Investment analysts have attributed this action to the significant poor performance of the fund over recent months. Neil Woodford was once the darling fund manager who could do no wrong. A few years ago he was riding high when he left his employer, Invesco Perpetual, to set up his own company, Woodford Funds. With a reputation for having the midas touch, he’d built a large following amongst both retail and institutional investors, many of whom followed him to his new venture.

Once the blue-eyed boy, his public apology probably hasn’t gone far enough in the minds of some investors who are unable to withdraw their funds and are now nursing significant losses.

There are a number of issues at play here which, as advisers, we seek to address when managing client portfolios.  

Don’t put all your eggs in one basket

Investing is about managing risk and diversification is a key part of this. Committing all your money to one investment manager is never a great idea. By selecting a range of funds, we spread the risk within portfolios.

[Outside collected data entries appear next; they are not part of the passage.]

-- ==== Sys2Proof/Laws/StreamBase.lean ====
section
/-! SUPPORT. What the operations of StreamBase.lean leave as it was. -/

set_option linter.unusedTactic false
set_option linter.unreachableTactic false
set_option linter.tactic.unusedName false

namespace Sys2Proof.Machine

theorem detachOne_keeps (w : List Part) (a : Core) (x0 : Nat) (x1 : Core) (x2 : Nat)
    (hw : [.rsCnts, .rsPages, .strm] ⊆ w) (h : SameBut w a x1) :
    SameBut w a (detachOne x0 x1 x2) := by
  refine SameBut.next ?_ hw h
  clear hw h
  unfold detachOne
  repeat' first
    | with_reducible exact SameBut.refl _ _
    | with_reducible assumption
    | (extract_lets +onlyGivenNames z; first | (refine SameBut.cut (x := z) ?_ (fun _ => ?_) <;> [(unfold z; clear z); clear_value z]) | clear_value z)
    | with_reducible refine SameBut.ite _ _ _ _ _ (fun _ => ?_) (fun _ => ?_)
    | with_reducible refine cntAdd_keeps _ _ _ _ _ _ (by decide) ?_
    | with_reducible refine irqSet_keeps _ _ _ _ _ (by decide) ?_
    | with_reducible refine modStream_keeps _ _ _ _ _ (by decide) ?_
    | with_reducible refine SameBut.set_strm _ _ _ _ (by decide) ?_

theorem detachAll_keeps (w : List Part) (a : Core) (x0 : Core)
    (hw : [.rsCnts, .rsPages, .strm] ⊆ w) (h : SameBut w a x0) :
    SameBut w a (detachAll x0) := by
  refine SameBut.next ?_ hw h
  clear hw h
  unfold detachAll
  repeat' first
    | with_reducible exact SameBut.refl _ _
    | with_reducible assumption
    | with_reducible refine detachOne_keeps _ _ _ _ _ (by decide) ?_
    | with_reducible refine SameBut.fold _ _ _ _ _ (fun _ _ => ?_) ?_

end Sys2Proof.Machine
end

Good governance is essential

A robust governance process is important when managing client portfolios. When selecting funds as part of a portfolio, our established investment governance process ensures that these are regularly reviewed and action is taken where and when appropriate. This framework ensures that we act early on managing any potential risks that may impact portfolio performance.

Asset allocation is a key driver to performance

It is not just about selecting the right funds. When constructing client portfolios, we take into account the importance of asset allocation. This is the split between different types of investments such as UK and overseas equities, fixed interest and cash.  Asset allocation is as important as fund selection.

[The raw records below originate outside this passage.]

theorem applyOps_keeps (w : List Part) (a : Core) (x0 : Core) (x1 : List StOp)
    (hw : [.io, .rsRegs, .rsCnts, .rsPages, .fe, .queues, .ctxs, .sqs, .isr, .de, .lanes, .st, .mf, .cru, .sched, .tu, .shr, .strm, .pp, .pmu, .trc, .dbg, .free] ⊆ w) (h : SameBut w a x0) :
    SameBut w a (applyOps x0 x1) := by
  refine SameBut.next ?_ hw h
  clear hw h
  unfold applyOps
  repeat' first
    | with_reducible exact SameBut.refl _ _
    | with_reducible assumption
    | (extract_lets +onlyGivenNames z; first | (refine SameBut.cut (x := z) ?_ (fun _ => ?_) <;> [(unfold z; clear z); clear_value z]) | clear_value z)
    | with_reducible refine pmuEv_keeps _ _ _ _ _ _ (by decide) ?_
    | with_reducible refine cntAdd_keeps _ _ _ _ _ _ (by decide) ?_
    | with_reducible refine serveObj_keeps _ _ _ _ (by decide) ?_
    | with_reducible refine detachAll_keeps _ _ _ (by decide) ?_
    | with_reducible refine faultAbandoned_keeps _ _ _ (by decide) ?_
    | with_reducible refine applyOp_keeps _ _ _ _ (by decide) ?_
    | with_reducible refine SameBut.fold _ _ _ _ _ (fun _ _ => ?_) ?_

theorem applyHead_keeps (w : List Part) (a : Core) (x0 : Core) (x1 : Nat)
    (hw : [.io, .rsRegs, .rsCnts, .rsPages, .fe, .queues, .ctxs, .sqs, .isr, .de, .lanes, .st, .mf, .cru, .sched, .tu, .shr, .strm, .pp, .pmu, .trc, .dbg, .free] ⊆ w) (h : SameBut w a x0) :
    SameBut w a (applyHead x0 x1) := by
  refine SameBut.next ?_ hw h
  clear hw h
  unfold applyHead
  repeat' first
    | with_reducible exact SameBut.refl _ _
    | with_reducible assumption
    | (extract_lets +onlyGivenNames z; first | (refine SameBut.cut (x := z) ?_ (fun _ => ?_) <;> [(unfold z; clear z); clear_value z]) | clear_value z)
    | with_reducible refine applyOps_keeps _ _ _ _ (by decide) ?_
    | with_reducible refine stFill_keeps _ _ _ (by decide) ?_
    | with_reducible refine SameBut.set_st _ _ _ _ (by decide) ?_

theorem stDrain_keeps (w : List Part) (a : Core) (x0 : Core)
    (hw : [.io, .rsRegs, .rsCnts, .rsPages, .fe, .queues, .ctxs, .sqs, .isr, .de, .lanes, .st, .mf, .cru, .sched, .tu, .shr, .strm, .pp, .pmu, .trc, .dbg, .free] ⊆ w) (h : SameBut w a x0) :
    SameBut w a (stDrain x0) := by
  refine SameBut.next ?_ hw h
  clear hw h
  unfold stDrain
  repeat' first
    | with_reducible exact SameBut.refl _ _
    | with_reducible assumption
    | with_reducible refine SameBut.ite _ _ _ _ _ (fun _ => ?_) (fun _ => ?_)
    | with_reducible refine applyHead_keeps _ _ _ _ (by decide) ?_

theorem dbgSnap_keeps (w : List Part) (a : Core) (x0 : Core)
    (hw : [.st] ⊆ w) (h : SameBut w a x0) :
    SameBut w a (dbgSnap x0) := by
  refine SameBut.next ?_ hw h
  clear hw h
  unfold dbgSnap
  repeat' first
    | with_reducible exact SameBut.refl _ _
    | with_reducible assumption
    | (extract_lets +onlyGivenNames z; first | (refine SameBut.cut (x := z) ?_ (fun _ => ?_) <;> [(unfold z; clear z); clear_value z]) | clear_value z)
    | with_reducible refine SameBut.set_st _ _ _ _ (by decide) ?_

theorem forceHi_keeps (w : List Part) (a : Core) (x0 : Core) (x1 : Reg)
    (hw : [.st] ⊆ w) (h : SameBut w a x0) :
    SameBut w a (forceHi x0 x1) := by
  refine SameBut.next ?_ hw h
  clear hw h
  unfold forceHi
  repeat' first
    | with_reducible exact SameBut.refl _ _
    | with_reducible assumption
    | (extract_lets +onlyGivenNames z; first | (refine SameBut.cut (x := z) ?_ (fun _ => ?_) <;> [(unfold z; clear z); clear_value z]) | clear_value z)
    | with_reducible refine SameBut.ite _ _ _ _ _ (fun _ => ?_) (fun _ => ?_)
    | with_reducible refine stOffer_keeps _ _ _ _ (by decide) ?_
    | with_reducible refine SameBut.set_st _ _ _ _ (by decide) ?_

end Sys2Proof.Machine
end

Follow the fund, not the manager

Fund managers are human, they don’t get it right all the time. The most sensible approach is to consider the fundamentals governing the fund itself, not the individual investment manager. We want to understand the answers to questions such as what process and approach does the fund take to manage risk and the stock selection process? What governance process and framework is in place to ensure a fund delivers against its stated objectives. Fund managers can be flavour of the month, it’s the fundamentals of the fund itself that provide better insight.

How can you make the most out of diversification?

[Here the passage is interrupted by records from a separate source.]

theorem takePoint_keeps (w : List Part) (a : Core) (x0 : Core) (x1 : Nat) (x2 : Nat) (x3 : List LiveSet)
    (hw : [.io, .rsRegs, .rsCnts, .rsPages, .fe, .queues, .ctxs, .sqs, .isr, .de, .lanes, .st, .mf, .cru, .sched, .tu, .shr, .strm, .pp, .pmu, .trc, .dbg, .free] ⊆ w) (h : SameBut w a x0) :
    SameBut w a (takePoint x0 x1 x2 x3) := by
  refine SameBut.next ?_ hw h
  clear hw h
  unfold takePoint
  repeat' first
    | with_reducible exact SameBut.refl _ _
    | with_reducible assumption
    | (extract_lets +onlyGivenNames z; first | (refine SameBut.cut (x := z) ?_ (fun _ => ?_) <;> [(unfold z; clear z); clear_value z]) | clear_value z)
    | with_reducible refine SameBut.ite _ _ _ _ _ (fun _ => ?_) (fun _ => ?_)
    | with_reducible refine moveOn_keeps _ _ _ _ (by decide) ?_
    | with_reducible refine takeSave_keeps _ _ _ _ _ _ _ (by decide) ?_
    | with_reducible refine modSq_keeps _ _ _ _ _ (by decide) ?_

theorem opPreemptPoint_keeps (w : List Part) (a : Core) (x0 : Nat) (x1 : Core) (x2 : Nat) (x3 : Word) (x4 : Word)
    (hw : [.io, .rsRegs, .rsCnts, .rsPages, .fe, .queues, .ctxs, .sqs, .isr, .de, .lanes, .st, .mf, .cru, .sched, .tu, .shr, .strm, .pp, .pmu, .trc, .dbg, .free] ⊆ w) (h : SameBut w a x1) :
    SameBut w a (opPreemptPoint x0 x1 x2 x3 x4) := by
  refine SameBut.next ?_ hw h
  clear hw h
  unfold opPreemptPoint
  repeat' first
    | with_reducible exact SameBut.refl _ _
    | with_reducible assumption
    | (extract_lets +onlyGivenNames z; first | (refine SameBut.cut (x := z) ?_ (fun _ => ?_) <;> [(unfold z; clear z); clear_value z]) | clear_value z)
    | with_reducible refine SameBut.ite _ _ _ _ _ (fun _ => ?_) (fun _ => ?_)
    | with_reducible refine pageErr_keeps _ _ _ _ _ _ _ (by decide) ?_
    | with_reducible refine moveOn_keeps _ _ _ _ (by decide) ?_
    | with_reducible refine takePoint_keeps _ _ _ _ _ _ (by decide) ?_
    | with_reducible refine modQ_keeps _ _ _ _ _ (by decide) ?_
    | with_reducible refine cntAdd_keeps _ _ _ _ _ _ (by decide) ?_
    | with_reducible refine irqSet_keeps _ _ _ _ _ (by decide) ?_
    | with_reducible refine pointRestart_keeps _ _ _ _ (by decide) ?_
    | split

theorem opNop_keeps (w : List Part) (a : Core) (x0 : Nat) (x1 : Core) (x2 : Nat) (x3 : Word) (x4 : Word)
    (hw : [.io, .rsRegs, .rsCnts, .rsPages, .fe, .queues, .ctxs, .sqs, .isr, .de, .lanes, .st, .mf, .cru, .sched, .tu, .shr, .strm, .pp, .pmu, .trc, .dbg, .free] ⊆ w) (h : SameBut w a x1) :
    SameBut w a (opNop x0 x1 x2 x3 x4) := by
  refine SameBut.next ?_ hw h
  clear hw h
  unfold opNop
  repeat' first
    | with_reducible exact SameBut.refl _ _
    | with_reducible assumption
    | with_reducible refine moveOn_keeps _ _ _ _ (by decide) ?_

theorem opJump_keeps (w : List Part) (a : Core) (x0 : Nat) (x1 : Core) (x2 : Nat) (x3 : Word) (x4 : Word)
    (hw : [.io, .rsRegs, .rsCnts, .rsPages, .fe, .queues, .ctxs, .sqs, .isr, .de, .lanes, .st, .mf, .cru, .sched, .tu, .shr, .strm, .pp, .pmu, .trc, .dbg, .free] ⊆ w) (h : SameBut w a x1) :
    SameBut w a (opJump x0 x1 x2 x3 x4) := by
  refine SameBut.next ?_ hw h
  clear hw h
  unfold opJump
  repeat' first
    | with_reducible exact SameBut.refl _ _
    | with_reducible assumption
    | with_reducible refine moveTo_keeps _ _ _ _ _ (by decide) ?_

theorem opBranch_keeps (w : List Part) (a : Core) (x0 : Nat) (x1 : Core) (x2 : Nat) (x3 : Word) (x4 : Word)
    (hw : [.io, .rsRegs, .rsCnts, .rsPages, .fe, .queues, .ctxs, .sqs, .isr, .de, .lanes, .st, .mf, .cru, .sched, .tu, .shr, .strm, .pp, .pmu, .trc, .dbg, .free] ⊆ w) (h : SameBut w a x1) :
    SameBut w a (opBranch x0 x1 x2 x3 x4) := by
  refine SameBut.next ?_ hw h
  clear hw h
  unfold opBranch
  repeat' first
    | with_reducible exact SameBut.refl _ _
    | with_reducible assumption
    | with_reducible refine SameBut.ite _ _ _ _ _ (fun _ => ?_) (fun _ => ?_)
    | with_reducible refine moveOn_keeps _ _ _ _ (by decide) ?_
    | with_reducible refine moveTo_keeps _ _ _ _ _ (by decide) ?_

theorem opSop_keeps (w : List Part) (a : Core) (x0 : Nat) (x1 : Core) (x2 : Nat) (x3 : Word) (x4 : Word)
    (hw : [.io, .rsRegs, .rsCnts, .rsPages, .fe, .queues, .ctxs, .sqs, .isr, .de, .lanes, .st, .mf, .cru, .sched, .tu, .shr, .strm, .pp, .pmu, .trc, .dbg, .free] ⊆ w) (h : SameBut w a x1) :
    SameBut w a (opSop x0 x1 x2 x3 x4) := by
  refine SameBut.next ?_ hw h
  clear hw h
  unfold opSop
  repeat' first
    | with_reducible exact SameBut.refl _ _
    | with_reducible assumption
    | with_reducible refine moveOn_keeps _ _ _ _ (by decide) ?_
    | with_reducible refine setSreg_keeps _ _ _ _ _ _ (by decide) ?_
    | with_reducible refine cmdFault_keeps _ _ _ _ _ (by decide) ?_
    | split

theorem opPatch_keeps (w : List Part) (a : Core) (x0 : Nat) (x1 : Core) (x2 : Nat) (x3 : Word) (x4 : Word)
    (hw : [.io, .rsRegs, .rsCnts, .rsPages, .fe, .queues, .ctxs, .sqs, .isr, .de, .lanes, .st, .mf, .cru, .sched, .tu, .shr, .strm, .pp, .pmu, .trc, .dbg, .free] ⊆ w) (h : SameBut w a x1) :
    SameBut w a (opPatch x0 x1 x2 x3 x4) := by
  refine SameBut.next ?_ hw h
  clear hw h
  unfold opPatch
  repeat' first
    | with_reducible exact SameBut.refl _ _
    | with_reducible assumption
    | (extract_lets +onlyGivenNames z; first | (refine SameBut.cut (x := z) ?_ (fun _ => ?_) <;> [(unfold z; clear z); clear_value z]) | clear_value z)
    | with_reducible refine moveOn_keeps _ _ _ _ (by decide) ?_
    | with_reducible refine modSq_keeps _ _ _ _ _ (by decide) ?_

theorem opLdshape_keeps (w : List Part) (a : Core) (x0 : Nat) (x1 : Core) (x2 : Nat) (x3 : Word) (x4 : Word)
    (hw : [.io, .rsRegs, .rsCnts, .rsPages, .fe, .queues, .ctxs, .sqs, .isr, .de, .lanes, .st, .mf, .cru, .sched, .tu, .shr, .strm, .pp, .pmu, .trc, .dbg, .free] ⊆ w) (h : SameBut w a x1) :
    SameBut w a (opLdshape x0 x1 x2 x3 x4) := by
  refine SameBut.next ?_ hw h
  clear hw h
  unfold opLdshape
  repeat' first
    | with_reducible exact SameBut.refl _ _
    | with_reducible assumption
    | (extract_lets +onlyGivenNames z; first | (refine SameBut.cut (x := z) ?_ (fun _ => ?_) <;> [(unfold z; clear z); clear_value z]) | clear_value z)
    | with_reducible refine moveOn_keeps _ _ _ _ (by decide) ?_
    | with_reducible refine setSreg_keeps _ _ _ _ _ _ (by decide) ?_
    | with_reducible refine mpRead_keeps _ _ _ _ _ _ _ (by decide) ?_
    | with_reducible refine cmdFault_keeps _ _ _ _ _ (by decide) ?_
    | with_reducible refine stallAt_keeps _ _ _ _ _ (by decide) ?_
    | with_reducible refine SameBut.fold _ _ _ _ _ (fun _ _ => ?_) ?_
    | split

Diversification is a word that seems to get tossed around a lot in conversations around savings and investment. We hear it often, but what does it mean?

Put simply, diversification is a risk management strategy that mixes a variety of investments within a portfolio. Through having different kinds of assets in a portfolio, the goal is to obtain higher long-term returns and lower the risk of any sole holding. Essentially, you are hedging your bets.

By smoothing out the risk of each investment within your portfolio, you’re aiming to neutralise the negative performance of some investments with the positive performance of others. Though your investments will only benefit when the different investments are not perfectly correlated, you want them to respond differently, often in opposition to one another, to market influences.

One drawback to be aware of, though, is that by limiting portfolio risk through diversification, you could potentially be mitigating performance in the short term.

Types of investment

Most fund managers and advisers diversify investments across asset classes and determine what percentage of the portfolio to allocate to each. Such asset classes include:

  • Stocks – shares or equity in a publicly traded company.
  • Fixed-interest securities – also known as bonds, fixed-interest securities represent a loan made by an investor or a borrower and are often used by companies, states and sovereign governments to finance various projects.
  • Real estate – buildings, land, natural resources, agriculture, livestock and water or mineral deposits.
  • Commodities – basic goods necessary for the production of other products or services.
  • Cash and short-term cash equivalents – savings, cash ISAs, savings bonds and premium bonds.

How do you make the most of it?

The unfortunate nature of investment is that all winning streaks end. It’s human nature to be drawn to winners and avoid losers. But investing is much more fluid, with no particular investment reigning as champion for long. By investing only in what’s doing well currently, you might miss out on any rising stars beginning their ascent to success. You may want to jump from top performer to top performer, however more often than not, the best gains will have been and gone by the time you invest. You may even be investing prior to the asset reducing in return.

In an ideal world, you’d get high returns from your savings and investments with no risk. However, reality dictates that there must be a trade-off – high risk often leads to higher returns.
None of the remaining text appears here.